-- ==== Sys2Proof/Machine/Lanes.lean ====
section
/-! DEFINITION. Client ports, FlexE and the mate link's lanes (chapter 15). -/

namespace Sys2Proof.Machine

def Device.onLane (d : Device) (f : Lane → Lane) : Device := { d with lane := f d.lane }

/-! ### Client ports (R366 to R369) -/

/-- Lanes of a port type (Table 15.2). -/
def typeLanes (ty : Nat) : Nat := [1, 1, 1, 4, 2, 1, 4, 2, 1, 8, 4, 2, 8, 4].getD ty 1

/-- The lanes of the port named by p. -/
def Device.portLanes (d : Device) (p : Nat) : List Nat := (List.range (typeLanes (d.get (Reg.lanePortType p)))).map (· + p)

/-- The port whose run a lane belongs to. -/
def Device.portOf (d : Device) (lane : Nat) : Option Nat :=
  (List.range 32).find? (fun p => d.get (Reg.lanePortType p) != 0 && (d.portLanes p).contains lane)

/-- The feature that claims a port: packet mode, a FlexE group, a PTP or SyncE port. -/
def Device.portClaim (d : Device) (p : Nat) : Option Err :=
  if d.get (Reg.pktPortMode p) = 1 then some (errObj stInUse (Reg.pktPortMode p).ref)
  else if d.flexMember p then some (errObj stInUse Reg.laneFlexeActive.ref)
  else
    match (List.range 8).find? (fun k => d.get (Reg.timePtpLane k) == p) with
    | some k => some (errObj stInUse (Reg.timePtpLane k).ref)
    | none => ((List.range 8).find? (fun k => d.get (Reg.timeSynceLane k) == p)).map (fun k => errObj stInUse (Reg.timeSynceLane k).ref)

/-- Two lanes of the run differ in LANE_TRAIN (R368). -/
def Device.trainDiffers (d : Device) (lanes : List Nat) : Bool := lanes.any (fun l => d.get (Reg.laneTrain l) != d.get (Reg.laneTrain (lanes.headD 0)))

/-- Why a port type is refused (R366, R368; LANE_PORT_FEC 1 needs type 1, R416). -/
def portTypeCheck (p v : Nat) (d : Device) : Option Err :=
  let run := (List.range (typeLanes v)).map (· + p)
  if 13 < v then some (err stInvalidValue)
  else if v ≠ 0 ∧ (p % typeLanes v ≠ 0 ∨ run.any (fun l => (d.portOf l).any (· != p)) = true ∨ d.trainDiffers run = true) then
    some (err stInvalidCombination)
  else if v ≠ 1 ∧ d.get (Reg.lanePortFec p) = 1 then some (err stInvalidCombination)
  else
    match d.portClaim p with
    | some e => some e
    | none => if d.get (Reg.lanePortEnable p) ≠ 0 then some (err stNotPermitted) else none

/-- LANE_PORT_SLOTS of a type (R371). -/
def typeSlots (ty : Nat) : Nat := if ty = 0 then 0 else slotsOfRate (macRate ty / 1000)

/-- Effect of a port type. -/
def applyPortType (p v : Nat) (d : Device) : Device :=
  (((d.putValue (Reg.lanePortType p) v).set (Reg.lanePortSlots p) (typeSlots v)).portRates).refreshPort p

/-- LANE_PORT_TYPE. -/
def execLanePortType (q : Req) (port : PortNo) (v : Val) (s : State) : Host.Outcome State Fault Refusal :=
  onDev s (fun d => d.serve q 2 1 true (Reg.lanePortType port).ref (fun _ d => d.plainWrite (Reg.lanePortType port) q v (fun d =>
    match portTypeCheck port v.raw d with
    | some e => (d, .fail e)
    | none => (applyPortType port v.raw d, okWrite))))

/-- LANE_TRAIN of a lane: every lane of a port alike (R368). -/
def trainCheck (lane v : Nat) (d : Device) : Option Err :=
  match d.portOf lane with
  | some p => if (d.portLanes p).any (fun l => l != lane && d.get (Reg.laneTrain l) != v) then some (err stInvalidCombination) else none
  | none => none
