/-- BLOCK op 5: a chunk of the value. -/
def execBlockRead (q : Req) (ref : BitVec 24) (offset : BitVec 32) (wanted : BitVec 32) (s : State) : Host.Outcome State Fault Refusal :=
  onDev s (fun d => d.serve q 5 (readLevel (ref.toNat / 256)) false ref.toNat (fun _ d =>
    match blockRow ref.toNat with
    | .error e => (d, .fail e)
    | .ok r =>
      if r.access = .wo then (d, .fail (err stDenied))
      else if wanted.toNat = 0 ∨ 1024 < wanted.toNat then (d, .fail (err stInvalidValue))
      else
        match d.transferOf ref.toNat with
        | none => if offset = 0 then openRead q ref.toNat wanted.toNat d else (d, .fail (err stNotPermitted))
        | some t =>
          if !ownTransfer q t ∨ (offset = 0 ∧ t.writing) then (d, .fail (errSess stInUse t.session))
          else if offset = 0 then openRead q ref.toNat wanted.toNat d
          else if t.writing then (d, .fail (err stNotPermitted))
          else serveChunk ref.toNat offset.toNat wanted.toNat t.data d))

/-- BLOCK_TRANSFER_TIMEOUT: 10 s without a request end a transfer. -/
def execBlockTransferTimeout (ref : BitVec 24) (s : State) : Host.Outcome State Fault Refusal :=
  onDev s (fun d =>
    if d.dead then d
    else
      let d := d.takeSeq
      if (d.transferOf ref.toNat).isSome then d.keepTransfers (fun t => t.ref != ref.toNat) else d.stale)

/-! ### SESSION (R422 to R424) -/

/-- The key of a pair and epoch in the tables of nonces and bases: a roll gives a new epoch, so B restarts at 0. -/
def nonceKey (pair epoch : Nat) : Nat := epoch * 65536 + pair

/-- The last OPEN nonce accepted under a pair and epoch. -/
def Device.lastNonce (d : Device) (pair epoch : Nat) : Option Nat :=
  (d.eop.nonces.find? (fun e => e.1 == pair && e.2.1 == epoch)).map (fun e => e.2.2)

/-- Opens a session: the lowest free number, B as its counter base. -/
def openSession (q : Req) (level base : Nat) (limited : Bool) (d : Device) : Device × Reply :=
  let n := freeNum (d.eop.sessions.map (·.num))
  ({ d with eop := { d.eop with sessions := d.eop.sessions ++ [⟨n, q.transport.val, q.addr, level, base, base, base, limited, []⟩] } },
   .ok (beBytes 1 0 ++ beBytes 1 n ++ beBytes 6 base))

/-- An installer or vendor OPEN: tagged under the pair named for its level, with a nonce above the last under the epoch; an untagged installer OPEN over
SPI while the pair has no Current half. -/
def openTagged (q : Req) (level nonce : Nat) (d : Device) : Device × Reply :=
  let p := d.get (Reg.eopAuthPair (level - 2))
  let h := (d.pair p).cur
  if p = 0xFFFF then (d, .fail (err stDenied))
  else if h.state ≠ 2 then
    if level = 2 ∧ q.transport.val = 1 ∧ !q.tagged then openSession q 2 0 true d else (d, .fail (err stDenied))
  else if !d.tagRight level 0 q ∨ q.counter.toNat ≠ nonce ∨ (d.lastNonce p h.epoch).any (fun n => decide (nonce ≤ n)) = true then
    (d.bump Reg.eopTagFails, .fail (err stSession))
  else
    let base := tblGetD d.eop.bases (nonceKey p h.epoch) 0
    if 2 ^ 48 ≤ base then (d, .fail (err stSession))
    else
      openSession q level base false { d with eop := { d.eop with
        nonces := d.eop.nonces.filter (fun e => e.1 != p) ++ [(p, h.epoch, nonce)]
        bases := tblPut (d.eop.bases.filter (fun e => e.1 % 65536 != p)) (nonceKey p h.epoch) (base + 2 ^ 32) } }

/-- SESSION op 0: the OPEN exchange uses SESSION 0; its level stays within the transport's limit and 32 sessions. -/
def execSessionOpen (q : Req) (level : BitVec 8) (nonce : BitVec 48) (s : State) : Host.Outcome State Fault Refusal :=
  onDev s (fun d => d.serve q 6 0 false 0 (fun _ d =>
    if q.session ≠ 0 then (d, .fail (err stMalformed))
    else if 3 < level.toNat then (d, .fail (err stInvalidValue))
    else if d.get (Reg.eopTransportMax q.transport) < level.toNat then (d, .fail (err stDenied))
    else if 32 ≤ d.eop.sessions.length then (d, .fail (err stTableFull))
    else if level.toNat < 2 then openSession q level.toNat 0 false d
    else openTagged q level.toNat nonce.toNat d))
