-- ==== Sys2Proof/Machine/Dispatch.lean ====
section
/-! DEFINITION. One arm per command: the direct call of its meaning. -/

namespace Sys2Proof.Machine
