/-- Every local-oscillator laser of a carrier is ready and stays on when the host enables the carrier: none is to be enabled first (R66, Table 4.4). -/
def Device.loStays (d : Device) (c : Nat) : Bool :=
  (d.itlaPorts c 1).all (fun n => d.get (Reg.lineItlaState n) == 2 && (bitAt (d.get (Reg.lineItlaUse n)) 0 || (d.port n).disHigh))

/-- A transaction joins a port's queue: behind the others, or out at once on a port with none (R50). -/
def joinsPort (d e : Device) (n : Nat) (c : ItlaCmd) : Prop :=
  ((d.port n).out ≠ none → e.port n = { d.port n with queue := (d.port n).queue ++ [c] }) ∧
  ((d.port n).out = none → (d.port n).queue = [] → (e.port n).out = some c ∧ .itla n c ∈ e.out)

/-! ### Telemetry, images and resources -/

/-- A record joins those that wait for the ring, behind the others. -/
def State.records (s t : State) (r : RingRec) : Prop := t.dev.tel.waiting = s.dev.tel.waiting ++ [r]

/-- The objects that show the image slots (R466 to R470). -/
def imageRefs : List Nat :=
  [(Reg.pwrImgState 0).ref, (Reg.pwrImgState 1).ref, (Reg.pwrImgVersion 0).ref, (Reg.pwrImgVersion 1).ref, (Reg.pwrImgMirror 0).ref,
   (Reg.pwrImgMirror 1).ref, Reg.pwrImgPrefer.ref, Reg.pwrImgRollbackMin.ref, Reg.idImageSlot.ref, Reg.idImageVersion.ref, Reg.twinMirrorVersion.ref]

/-- What the boot code has chosen from slots p (preferred) and its other, of which `good` finds some valid: the preferred slot while it is valid and has
failed fewer than 3 times, else the other if valid, else the preferred one if valid, either counted as a fallback; with neither valid the device is in
recovery (R467, R468). -/
def State.booted (s t : State) (slots : Pair ImgSlot) (prefer : Nat) (good : Bool × Bool) : Prop :=
  let valid := fun k => (slots.at k).state == 1 && (if k = 0 then good.1 else good.2)
  (valid prefer = true → (slots.at prefer).fails < 3 → t.dev.phase = .boot ∧ t.dev.pwr.active = prefer) ∧
  (valid prefer = true → 3 ≤ (slots.at prefer).fails → valid (1 - prefer) = true →
    t.dev.phase = .boot ∧ t.dev.pwr.active = 1 - prefer ∧ s.counts t Reg.pwrImgFallbacks) ∧
  (valid prefer = true → 3 ≤ (slots.at prefer).fails → valid (1 - prefer) = false →
    t.dev.phase = .boot ∧ t.dev.pwr.active = prefer ∧ s.counts t Reg.pwrImgFallbacks) ∧
  (valid prefer = false → valid (1 - prefer) = true → t.dev.phase = .boot ∧ t.dev.pwr.active = 1 - prefer ∧ s.counts t Reg.pwrImgFallbacks) ∧
  (valid prefer = false → valid (1 - prefer) = false → t.dev.phase = .recovery ∧ t.dev.pwr.active = 2)

/-! ### Memories -/

/-- MRAM and HBM have the canonical form: addresses strictly rising, no byte listed that reads as an unlisted one. -/
abbrev Device.memWf (d : Device) : Prop := Memory.wf d.mem.mram = true ∧ Memory.wf d.mem.hbm = true

/-! ### Checksums -/

/-- The product of two polynomials over GF(2), bit i the coefficient of x^i; the first has n terms. -/
def polyTimes : Nat → Nat → Nat → Nat
  | 0, _, _ => 0
  | n + 1, a, b => (if bitAt a n then b * 2 ^ n else 0) ^^^ polyTimes n a b

/-! ### What the device shows of itself -/

/-- The conditions of the stages of Table 20.2. -/
def Device.stages (d : Device) : List Bool := [d.on Reg.idDictReady, d.stageLanes, d.stageLine, d.stageTime, d.stageTwin]
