-- ==== Sys2Proof/Certificates/Slice0/Obligations.lean ====
section
/-! DEFINITION. The statements: what each command does, what it leaves as it was, what every command keeps. In a statement `s.after e` is the state with
the effect e, the derived objects brought up to date and the notices of value changes made; `s.fresh.found q` is the device that the service of request q
finds; `s.leaves t refs parts` is the frame: nothing but the named objects and parts changes. -/

open Sys2Proof Sys2Proof.Machine

/-! ### Stepping -/

/-- The front command runs on the rest of the queue; an empty queue idles (the model's choice, assumption 1). -/
def Obligations.StepRunsTheFrontCommand : Prop :=
  ∀ (c : Instr) (s : State), step { s with pending := c :: s.pending } = exec c s ∧ (s.pending = [] → step s = .next s)

/-! ### Object access (chapter 17) -/

/-- READ (R415): the header says Success, each reference carries its own item, nothing changes but SCHED_LAST_SEQ; a scalar that holds its own value carries its
type, length and value; one whose value the store delivers with poison carries "uncorrectable data"; a DOMAIN carries "use BLOCK", a WO object "access denied", both with length 0.
WRITE of an object with neither a check nor an effect of its own (R6, R416): an RW object holds the value written, reserved bits 0; an RWC object goes to its
Default; nothing else changes but what every accepted write changes. A write of an RO object is answered "access denied", one of a DOMAIN "use BLOCK". -/
def Obligations.ReadsAndWritesAnswer : Prop :=
  (∀ (s : State) (q : Req) (refs poisoned : List (BitVec 24)), s.fresh.grants q 0 = true → refs.length ≤ 64 →
    (∃ t, exec (.read q refs poisoned) s = .next t ∧
      t.answers (respOf q 1 stSuccess (refs.flatMap (fun r =>
        itemBytes ((s.fresh.found q).readItemOr (s.fresh.privilege q) r.toNat (poisoned.contains r))))) ∧
      s.leaves t (numbered ++ if poisoned = [] then [] else [(Reg.memPoisonReads 0).ref, (Reg.memPoisonConsumed 7).ref, (blkFaults 0xFFF0).ref] ++ eventCounters 0xFFF0) []) ∧
    (∀ r lvl, (s.dev.readItem lvl r).1 = stSuccess → (s.dev.readItemOr lvl r true).1 = stUncorrectable ∧ (s.dev.readItemOr lvl r true).2.2 = []) ∧
    ∀ r row, rowOf r = some row →
      (row.ty = tyDomain → (s.fresh.found q).readItem (s.fresh.privilege q) r = (stUseBlock, row.ty, [])) ∧
      (row.ty ≠ tyDomain → row.access = .wo → (s.fresh.found q).readItem (s.fresh.privilege q) r = (stDenied, row.ty, [])) ∧
      (row.ty ≠ tyDomain → row.access ≠ .wo → readLevel (r / 256) ≤ s.fresh.privilege q → (s.fresh.found q).shown r = none → r ≠ Reg.schedLastSeq.ref →
        (s.fresh.found q).readItem (s.fresh.privilege q) r = (stSuccess, row.ty, beBytes (rowObj row r).bytes (s.dev.get (rowObj row r))))) ∧
  ∀ (s : State) (q : Req) (ref : BitVec 24) (v : Val) (row : ObjRow), rowOf ref.toNat = some row →
    s.fresh.writes q (writeLevelOf row ref.toNat v.raw) ref.toNat = true → followsByItself ref.toNat = false →
    (row.access = .rw → row.ty ≠ tyDomain → valueCheck (objOf row ref.toNat) row.range v = none → (written ref.toNat).contains ref.toNat = false →
      ownEffect ref.toNat v.raw (s.fresh.found q) = none →
      ∃ t, exec (.write q ref v) s = .next t ∧ t.dev.get (objOf row ref.toNat) = rangeKeep row.range v.raw % 2 ^ (objOf row ref.toNat).width ∧
        s.leaves t (ref.toNat :: written ref.toNat) [.store, .journal]) ∧
    (row.access = .rwc → row.ty ≠ tyDomain → v.len = (rowObj row ref.toNat).bytes →
      clearCheck ref.toNat (s.fresh.found q) = none →
      (∃ t, exec (.write q ref v) s = .next t ∧ t = s.after ((clearEffect row ref.toNat (s.fresh.found q)).reply q 2 okWrite)) ∧
      (ref.toNat / 256 ≠ 0x3012 → ¬(0x9100 ≤ ref.toNat / 256 ∧ ref.toNat / 256 ≤ 0x910F) → (s.fresh.found q).packetClear ref.toNat = none →
      ∃ t, exec (.write q ref v) s = .next t ∧ t.dev.get (rowObj row ref.toNat) = rowDefault row ref.toNat % 2 ^ row.width ∧
        t.answers (respOf q 2 stSuccess (beBytes 4 0)) ∧ s.leaves t (ref.toNat :: numbered) [])) ∧
    (row.access = .ro → row.ty ≠ tyDomain →
      ∃ t, exec (.write q ref v) s = .next t ∧ t.answers (respOf q 2 stDenied (errBytes (err stDenied))) ∧ s.leaves t numbered []) ∧
    (row.ty = tyDomain →
      ∃ t, exec (.write q ref v) s = .next t ∧ t.answers (respOf q 2 stUseBlock (errBytes (err stUseBlock))) ∧ s.leaves t numbered [])

/-- BUNDLE (R417): one whose members pass becomes one action of class 0x0009, kind Calendar, with its members in their order; an immediate one withholds its
response, a timed one is answered with the handle. A bundle without members, with more than 64 or not filling LENGTH is answered "message malformed". -/
def Obligations.BundleBecomesOneAction : Prop :=
  ∀ (s : State) (q : Req) (fits : Bool) (members : List BundleMember), s.fresh.grants q 0 = true →
    (members ≠ [] → members.length ≤ 64 → fits = true →
      membersCheck false q (s.fresh.privilege q) (((s.fresh.found q).sessionOf q).any (·.limited)) 0 [] members (s.fresh.found q) = none →
      (∀ m ∈ members, (s.fresh.found q).writeNeeds m.ref.toNat m.val.raw = [] ∧ (s.fresh.found q).rwsNeeds m.ref.toNat m.val.raw = []) →
      time96Valid q.bake.toNat = true → bakeFu ((s.fresh.found q).bundleAction q members) ≤ (s.fresh.found q).now + s.dev.get Reg.schedMaxAhead * fuSec →
      s.dev.hostPlaceFree ((s.fresh.found q).bundleAction q members) = true →
      ((s.fresh.found q).isLate { (s.fresh.found q).bundleAction q members with acceptAt := (s.fresh.found q).now } = false ∨ s.dev.latePolicy q = true) →
      ∃ t a, exec (.bundle q fits members) s = .next t ∧ t.dev.sched.actions = s.dev.sched.actions ++ [a] ∧
        a.cls = 9 ∧ a.kind = .calendar ∧ a.handle = s.dev.sched.nextHandle ∧ a.bake = q.bake.toNat ∧
        a.members = members.map (fun m => ⟨m.ref.toNat, m.val.raw⟩) ∧
        (q.bake ≠ 0 → s.dev.journals = false → t.answers (respOf q 3 stSuccess (beBytes 4 s.dev.sched.nextHandle))) ∧
        s.leaves t numbered [.schedule, .journal]) ∧
    (members = [] ∨ 64 < members.length ∨ fits = false →
      ∃ t, exec (.bundle q fits members) s = .next t ∧ t.answers (respOf q 3 stMalformed (errBytes (err stMalformed))) ∧ s.leaves t numbered [])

-- EXERCISE BRIEF --
Exactly reproduce the lines that run from the line with "s.dev.sched.actions ++ [a] ∧" through the last line of the records, inclusive.

-- WRITTEN RESPONSE --
      ∃ t a, exec (.bundle q fits members) s = .next t ∧ t.dev.sched.actions = s.dev.sched.actions ++ [a] ∧
        a.cls = 9 ∧ a.kind = .calendar ∧ a.handle = s.dev.sched.nextHandle ∧ a.bake = q.bake.toNat ∧
        a.members = members.map (fun m => ⟨m.ref.toNat, m.val.raw⟩) ∧
        (q.bake ≠ 0 → s.dev.journals = false → t.answers (respOf q 3 stSuccess (beBytes 4 s.dev.sched.nextHandle))) ∧
        s.leaves t numbered [.schedule, .journal]) ∧
    (members = [] ∨ 64 < members.length ∨ fits = false →
      ∃ t, exec (.bundle q fits members) s = .next t ∧ t.answers (respOf q 3 stMalformed (errBytes (err stMalformed))) ∧ s.leaves t numbered [])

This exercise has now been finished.